Collected data
▬▬▬▬▬▬

-- ==== Sys2Proof/Laws/PerInstr.lean ====
section
/-! SUPPORT. The family Opcode, one lemma per instruction: the word the encoder writes carries the fixed bits of the instruction's
row of spec/opcode_table.json (rules R104 to R107). -/

namespace Sys2Proof.Laws

/-- The fixed bits of an instruction's row of the opcode table: its mask and its match. -/
def opcodeRow : Instr → Word × Word
  | .wd _ => (0xF000, 0x0000)
  | .rd _ => (0xF000, 0x1000)
  | .s _ => (0xF000, 0x2000)
  | .mul _ => (0xF000, 0x3000)
  | .b _ => (0xF000, 0x4000)
  | .div _ => (0xF000, 0x5000)
  | .lda _ => (0xF000, 0x8000)
  | .and _ => (0xF000, 0x9000)
  | .add _ => (0xF000, 0xA000)
  | .sub _ => (0xF000, 0xB000)
  | .ldx _ => (0xF000, 0xC000)
  | .cp _ => (0xF000, 0xD000)
  | .sta _ => (0xF000, 0xE000)
  | .im _ => (0xF000, 0xF000)
  | .bno _ => (0xFE00, 0x6000)
  | .bnc _ => (0xFE00, 0x6200)
  | .baz _ => (0xFE00, 0x6400)
  | .bix _ => (0xFE00, 0x6600)
  | .bxno _ => (0xFE00, 0x6800)
  | .bxnc _ => (0xFE00, 0x6A00)
  | .ben _ => (0xFE00, 0x6C00)
  | .ban _ => (0xFE00, 0x6E00)
  | .rcpy _ => (0xFF80, 0x7480)
  | .radd _ => (0xFF80, 0x7C00)
  | .ror _ => (0xFF80, 0x7400)
  | .reor _ => (0xFF80, 0x7800)
  | .rand _ => (0xFF80, 0x7000)
  | .rcpyi _ => (0xFF80, 0x7580)
  | .raddi _ => (0xFF80, 0x7D00)
  | .rori _ => (0xFF80, 0x7500)
  | .reori _ => (0xFF80, 0x7900)
  | .randi _ => (0xFF80, 0x7100)
  | .rcpyc _ => (0xFF80, 0x7680)
  | .raddc _ => (0xFF80, 0x7E00)
  | .rorc _ => (0xFF80, 0x7600)
  | .reorc _ => (0xFF80, 0x7A00)
  | .randc _ => (0xFF80, 0x7200)
  | .copy _ _ _ _ _ => (0xF000, 0x7000)
  | .sio => (0xFFFF, 0x1041)
  | .tio => (0xFFFF, 0x1042)
  | .tdv => (0xFFFF, 0x1044)
  | .hio => (0xFFFF, 0x1048)
  | .aio => (0xFFFF, 0x1050)

/-- The word of the instruction, masked as its row says, is the row's match. -/
def Opcode.Statement (i : Instr) : Prop := encode i &&& (opcodeRow i).1 = (opcodeRow i).2

theorem encodeMemRef_opcode (op : BitVec 4) (m : MemRef) : encodeMemRef op m &&& 0xF000 = op ++ 0#12 := by
  apply BitVec.eq_of_getLsbD_eq
  intro i hi
  simp only [encodeMemRef, BitVec.getLsbD_and, BitVec.getLsbD_append]
  interval_cases i <;> simp

theorem encodeBranch_opcode (cc : BitVec 3) (k : BitVec 9) : encodeBranch cc k &&& 0xFE00 = 6#4 ++ cc ++ 0#9 := by
  apply BitVec.eq_of_getLsbD_eq
  intro i hi
  simp only [encodeBranch, BitVec.getLsbD_and, BitVec.getLsbD_append]
  interval_cases i <;> simp

theorem encodeCopy_opcode (op : CopyOp) (ac ai cd : Bool) (c : CopyArgs) :
    encodeCopy op ac ai cd c &&& 0xFF80 =
      7#4 ++ encodeCopyOp op ++ BitVec.ofBool ac ++ BitVec.ofBool ai ++ BitVec.ofBool cd ++ 0#7 := by
  apply BitVec.eq_of_getLsbD_eq
  intro i hi
  simp only [encodeCopy, BitVec.getLsbD_and, BitVec.getLsbD_append]
  interval_cases i <;> simp

theorem encodeCopy_code (op : CopyOp) (ac ai cd : Bool) (c : CopyArgs) : encodeCopy op ac ai cd c &&& 0xF000 = 0x7000 := by
  apply BitVec.eq_of_getLsbD_eq
  intro i hi
  simp only [encodeCopy, BitVec.getLsbD_and, BitVec.getLsbD_append]
  interval_cases i <;> simp

theorem Opcode.wd (m : MemRef) : Opcode.Statement (.wd m) := (encodeMemRef_opcode _ m).trans rfl
theorem Opcode.rd (m : MemRef) : Opcode.Statement (.rd m) := (encodeMemRef_opcode _ m).trans rfl
theorem Opcode.s (m : MemRef) : Opcode.Statement (.s m) := (encodeMemRef_opcode _ m).trans rfl
theorem Opcode.mul (m : MemRef) : Opcode.Statement (.mul m) := (encodeMemRef_opcode _ m).trans rfl
theorem Opcode.b (m : MemRef) : Opcode.Statement (.b m) := (encodeMemRef_opcode _ m).trans rfl
theorem Opcode.div (m : MemRef) : Opcode.Statement (.div m) := (encodeMemRef_opcode _ m).trans rfl
theorem Opcode.lda (m : MemRef) : Opcode.Statement (.lda m) := (encodeMemRef_opcode _ m).trans rfl
theorem Opcode.and (m : MemRef) : Opcode.Statement (.and m) := (encodeMemRef_opcode _ m).trans rfl
theorem Opcode.add (m : MemRef) : Opcode.Statement (.add m) := (encodeMemRef_opcode _ m).trans rfl
theorem Opcode.sub (m : MemRef) : Opcode.Statement (.sub m) := (encodeMemRef_opcode _ m).trans rfl
theorem Opcode.ldx (m : MemRef) : Opcode.Statement (.ldx m) := (encodeMemRef_opcode _ m).trans rfl
theorem Opcode.cp (m : MemRef) : Opcode.Statement (.cp m) := (encodeMemRef_opcode _ m).trans rfl
theorem Opcode.sta (m : MemRef) : Opcode.Statement (.sta m) := (encodeMemRef_opcode _ m).trans rfl
theorem Opcode.im (m : MemRef) : Opcode.Statement (.im m) := (encodeMemRef_opcode _ m).trans rfl
theorem Opcode.bno (k : BitVec 9) : Opcode.Statement (.bno k) := (encodeBranch_opcode _ k).trans rfl
theorem Opcode.bnc (k : BitVec 9) : Opcode.Statement (.bnc k) := (encodeBranch_opcode _ k).trans rfl
theorem Opcode.baz (k : BitVec 9) : Opcode.Statement (.baz k) := (encodeBranch_opcode _ k).trans rfl
theorem Opcode.bix (k : BitVec 9) : Opcode.Statement (.bix k) := (encodeBranch_opcode _ k).trans rfl
theorem Opcode.bxno (k : BitVec 9) : Opcode.Statement (.bxno k) := (encodeBranch_opcode _ k).trans rfl
theorem Opcode.bxnc (k : BitVec 9) : Opcode.Statement (.bxnc k) := (encodeBranch_opcode _ k).trans rfl
theorem Opcode.ben (k : BitVec 9) : Opcode.Statement (.ben k) := (encodeBranch_opcode _ k).trans rfl
theorem Opcode.ban (k : BitVec 9) : Opcode.Statement (.ban k) := (encodeBranch_opcode _ k).trans rfl
theorem Opcode.rcpy (c : CopyArgs) : Opcode.Statement (.rcpy c) := (encodeCopy_opcode _ _ _ _ c).trans rfl
theorem Opcode.radd (c : CopyArgs) : Opcode.Statement (.radd c) := (encodeCopy_opcode _ _ _ _ c).trans rfl
theorem Opcode.ror (c : CopyArgs) : Opcode.Statement (.ror c) := (encodeCopy_opcode _ _ _ _ c).trans rfl
theorem Opcode.reor (c : CopyArgs) : Opcode.Statement (.reor c) := (encodeCopy_opcode _ _ _ _ c).trans rfl
theorem Opcode.rand (c : CopyArgs) : Opcode.Statement (.rand c) := (encodeCopy_opcode _ _ _ _ c).trans rfl
theorem Opcode.rcpyi (c : CopyArgs) : Opcode.Statement (.rcpyi c) := (encodeCopy_opcode _ _ _ _ c).trans rfl
theorem Opcode.raddi (c : CopyArgs) : Opcode.Statement (.raddi c) := (encodeCopy_opcode _ _ _ _ c).trans rfl
theorem Opcode.rori (c : CopyArgs) : Opcode.Statement (.rori c) := (encodeCopy_opcode _ _ _ _ c).trans rfl
theorem Opcode.reori (c : CopyArgs) : Opcode.Statement (.reori c) := (encodeCopy_opcode _ _ _ _ c).trans rfl
theorem Opcode.randi (c : CopyArgs) : Opcode.Statement (.randi c) := (encodeCopy_opcode _ _ _ _ c).trans rfl
theorem Opcode.rcpyc (c : CopyArgs) : Opcode.Statement (.rcpyc c) := (encodeCopy_opcode _ _ _ _ c).trans rfl
theorem Opcode.raddc (c : CopyArgs) : Opcode.Statement (.raddc c) := (encodeCopy_opcode _ _ _ _ c).trans rfl
theorem Opcode.rorc (c : CopyArgs) : Opcode.Statement (.rorc c) := (encodeCopy_opcode _ _ _ _ c).trans rfl
theorem Opcode.reorc (c : CopyArgs) : Opcode.Statement (.reorc c) := (encodeCopy_opcode _ _ _ _ c).trans rfl
theorem Opcode.randc (c : CopyArgs) : Opcode.Statement (.randc c) := (encodeCopy_opcode _ _ _ _ c).trans rfl
theorem Opcode.copy (op : CopyOp) (ac ai cd : Bool) (c : CopyArgs) : Opcode.Statement (.copy op ac ai cd c) :=
  encodeCopy_code op ac ai cd c
theorem Opcode.sio : Opcode.Statement .sio := by unfold Opcode.Statement; decide
theorem Opcode.tio : Opcode.Statement .tio := by unfold Opcode.Statement; decide
theorem Opcode.tdv : Opcode.Statement .tdv := by unfold Opcode.Statement; decide
theorem Opcode.hio : Opcode.Statement .hio := by unfold Opcode.Statement; decide
theorem Opcode.aio : Opcode.Statement .aio := by unfold Opcode.Statement; decide

end Sys2Proof.Laws
end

▬▬▬▬▬▬

» **WORK TO BE COMPLETED**
Your answer should be one number: how many lines above contain "bxnc".

» **YOUR RESPONSE**
2